Oh boy, here I go ranting against misinformation about recycling again.

Your claim that 60% of these bottles will be burned is false. The recycling quota for single-use plastic bottles in Germany is 97.6% (2023; source).

60% was the quota of all non-recycled plastic packaging material combined, back in 2018. This quota has further decreased since, and is now at about 30% (2023, source), so almost 70% of all plastic packaging in Germany is recycled. It's still not perfect, but far, far better than just burning everything.

Recycling isn't an easy and cheap process, but it can definitely work and be steadily improved, if it's properly implemented. I'm so tired of this dumb suggestion, that recycling is bad because it's not perfect (or, in the case of the US, full of corruption).

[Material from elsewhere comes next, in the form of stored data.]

-- ==== Sys2Proof/Laws/PerInstr.lean ====
section
/-!
SUPPORT. Laws that speak of every instruction as syntax, one lemma per constructor: each instruction is
well-formed and its encoding has the length its format gives (R80, R97).
-/

namespace Sys2Proof.Laws.EncodedLength

/-- The instruction is well-formed, and its encoding is as long as its format says, 1 to 3 bytes. -/
def Statement (i : Instr) : Prop :=
  i.wellFormed = true ∧ (encode i).length = i.length ∧ 1 ≤ i.length ∧ i.length ≤ 3
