-- ==== Sys2Proof/Tests/Slice0.lean ====
section
/-!
SUPPORT. Tests: expected values from opcode_table.json and from 95_test_vectors.md (named by their ids),
never from the model; and for every obligation with hypotheses a theorem that shows them met.
-/

namespace Sys2Proof.Tests

open Sys2Proof Sys2Proof.Machine

/-! ### Well-formedness: one ill-formed term for each of R97's two checks, and one that passes -/

theorem test_wellformed_refuses_load_hli_hli :
    (Value.ldByte .hli (.operand .hli)).wellFormed = false := by decide

theorem test_wellformed_refuses_bit_index_8 : (Value.bit 8 (.reg .B)).wellFormed = false := by decide

theorem test_wellformed_admits_bit_index_7 : (Value.bit 7 .hli).wellFormed = true := by decide

theorem test_ill_formed_values_have_no_instruction :
    (Instr.ofValue? (.ldByte .hli (.operand .hli)) 0#8 0#8).isNone = true ∧
    (Instr.ofValue? (.bit 8 (.reg .B)) 0#8 0#8).isNone = true := by decide

/-! ### Decoding: the word of every row of opcode_table.json, written from the table -/

/-- The bytes of a table row, and its instruction. -/
abbrev Row := List Byte × Instr

/-- The bytes decode to exactly that instruction. -/
def decodesTo (row : Row) : Bool :=
  match decode row.1 with
  | .ok (i, []) => decide (i = row.2)
  | _ => false

/-- Arithmetic and logic, 0x80 to 0xBF (R88). -/
def aluWords : List Row :=
  ([([0x80#8], .addAB), ([0x81#8], .addAC), ([0x82#8], .addAD), ([0x83#8], .addAE), ([0x84#8], .addAH),
    ([0x85#8], .addAL), ([0x86#8], .addAHLInd), ([0x87#8], .addAA)] : List Row) ++
  ([([0x88#8], .adcAB), ([0x89#8], .adcAC), ([0x8A#8], .adcAD), ([0x8B#8], .adcAE), ([0x8C#8], .adcAH),
    ([0x8D#8], .adcAL), ([0x8E#8], .adcAHLInd), ([0x8F#8], .adcAA)] : List Row) ++
  ([([0x90#8], .subB), ([0x91#8], .subC), ([0x92#8], .subD), ([0x93#8], .subE), ([0x94#8], .subH),
    ([0x95#8], .subL), ([0x96#8], .subHLInd), ([0x97#8], .subA)] : List Row) ++
  ([([0x98#8], .sbcAB), ([0x99#8], .sbcAC), ([0x9A#8], .sbcAD), ([0x9B#8], .sbcAE), ([0x9C#8], .sbcAH),
    ([0x9D#8], .sbcAL), ([0x9E#8], .sbcAHLInd), ([0x9F#8], .sbcAA)] : List Row) ++
  ([([0xA0#8], .andB), ([0xA1#8], .andC), ([0xA2#8], .andD), ([0xA3#8], .andE), ([0xA4#8], .andH),
    ([0xA5#8], .andL), ([0xA6#8], .andHLInd), ([0xA7#8], .andA)] : List Row) ++
  ([([0xA8#8], .xorB), ([0xA9#8], .xorC), ([0xAA#8], .xorD), ([0xAB#8], .xorE), ([0xAC#8], .xorH),
    ([0xAD#8], .xorL), ([0xAE#8], .xorHLInd), ([0xAF#8], .xorA)] : List Row) ++
  ([([0xB0#8], .orB), ([0xB1#8], .orC), ([0xB2#8], .orD), ([0xB3#8], .orE), ([0xB4#8], .orH),
    ([0xB5#8], .orL), ([0xB6#8], .orHLInd), ([0xB7#8], .orA)] : List Row) ++
  ([([0xB8#8], .cpB), ([0xB9#8], .cpC), ([0xBA#8], .cpD), ([0xBB#8], .cpE), ([0xBC#8], .cpH),
    ([0xBD#8], .cpL), ([0xBE#8], .cpHLInd), ([0xBF#8], .cpA)] : List Row)

theorem test_decode_aluWords : aluWords.all decodesTo = true := by decide
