/-- Sends window writes that wait, as far as credit, TAGs and the 8,192 outstanding requests allow (R312,
R313). -/
def pushWrites : Nat → Dev → Dev
  | 0, d => d
  | k + 1, d =>
    match d.rnl.reqQ with
    | [] => d
    | m :: ms =>
      if linkUp d = false ∨ rnlCredit d .req < msgUnits 1 ∨ 8192 ≤ d.rnl.devReqs.length ∨ tagUsed d m.tag then d
      else
        pushWrites k (emit { (useCredit d .req (msgUnits 1)) with
          rnl.reqQ := ms
          rnl.devReqs := d.rnl.devReqs ++ [⟨m.tag, false, m.addr⟩] }
          (.rnl { m with tag := m.tag % 65536, addr := m.addr % 2 ^ 46 }))

/-- Sends a snoop of a line, once, when there is credit (R312, R320); `evict` says that it evicts its
filter entry. -/
def sendSnoop (d : Dev) (line : Nat) (inv : Bool) (evict : Bool := false) : Dev :=
  if d.rnl.snoops.any fun x => x.line == line then d
  else if linkUp d = false ∨ rnlCredit d .snp = 0 then d
  else
    let m : Msg := ⟨if inv then 0x10 else 0x11, false, false, d.rnl.nextTag % 65536, 0, line, 0, []⟩
    emit { (useCredit d .snp 1) with
      rnl.snoops := d.rnl.snoops ++ [⟨line, inv, false, evict, d.clock⟩]
      rnl.nextTag := d.rnl.nextTag + 1 } (.rnl m)

/-- The state of an access that waits: nothing has happened but the request it waits for and the free
choices it used. -/
def waitDev (before after : Dev) (n : Need) : Dev :=
  let d := { before with free := after.free }
  match n with
  | .snoop line inv => sendSnoop d line inv
  | .line pa coh => askLine d pa coh
  | .nothing => d

/-- A device access waits while the companion holds the line in a state that Table RNL-6 makes it
give up first. -/
def gate (line : Nat) (write : Bool) : Act Unit := do
  let d ← get
  let (s, m) := heldLine d line
  if m || (write && s) then throw (.wait (.snoop line write)) else pure ()

/-! ### Lines by physical address -/

/-- Who makes an access: software, which a closed band refuses writes, or the device itself. -/
inductive By
  | software | device
deriving DecidableEq, Repr

/-- The checks before a DRAM access: busy band (R175), check store (R172), closed band (R365,
R426). -/
def checkDram (pa : Nat) (write : Bool) (by_ : By) : Act Unit := do
  let d ← get
  let n := bandOf pa
  if isBusy d n then Act.fail stBandBusy pa
  else if dataLen (isCorrect d n) ≤ pa % bandBytes then Act.fail stCheckStoreAccess pa
  else
    match write && by_ == .software, closedStatus n with
    | true, some st => Act.fail st pa
    | _, _ => pure ()

/-- Reads a DRAM line at its controller, which checks it (Table MEM-3). -/
def fillLine (pa : Nat) : Act Unit := do
  let d ← get
  let d := rwrap d .mcPerfRd ((channelOf pa).1 / 16) 0 64
  let (f, diff) := findLine d pa
  match f with
  | .clean => set (settleLine d pa diff)
  | .corrected _ => set (soundLine (settleLine (reportLine d pa f false) pa diff) pa)
  | f =>
    set (reportLine d pa f false)
    Act.fail f.status pa

/-- The DRAM line at `pa` is in the cache, sound, or is read from its controller (R75, R76). -/
def findInCache (pa : Nat) : Act Unit := do
  let d ← get
  match qcFind d pa with
  | some x =>
    if x.held.testBit (halfOf pa) then
      let (d, there) := qcScan d x (halfOf pa)
      set d
      if there then pure () else fillLine pa
    else fillLine pa
  | none => fillLine pa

Every bit of plastic that isn't polluting the environment is a win. And recycling is definitely helping with that. As opposed to propagating false information on the internet.

[–] Jumi@lemmy.world 9 points 2 days ago

So separating my plastics when I bring them to the Wertstoffhof actually makes sense? I never bothered because I've always been told it gets all thrown together anyway.

[–] Redex68@lemmy.world 3 points 2 days ago (1 children)

People's main gripe with it is that a huge percentage of plastic has traditionally just been separated and then would either still end up in a landfill or sent to China or wherever to recycle. I don't know however how much of a case that is still.

[–] skarn@discuss.tchncs.de 3 points 2 days ago

China has not been taking our trash for quire a while now.

[–] Kornblumenratte@feddit.org 1 points 2 days ago (1 children)

Do they still count energetic recycling (aka burning in a power plant) as recycling?

[–] nyankas@lemmy.ml 6 points 2 days ago (1 children)

According to the second source „energy recovery“ isn‘t included in this statistic.

[–] Kornblumenratte@feddit.org 1 points 1 day ago (1 children)

So — though using collected plastic as fuel feels sort of cheating — the percentage of plastic that is put to any use after use is even higher.

[–] nyankas@lemmy.ml 1 points 1 day ago

If I understand that article correctly, this should be the case, yes. Unfortunately I'm unable to find any official statistics on that matter.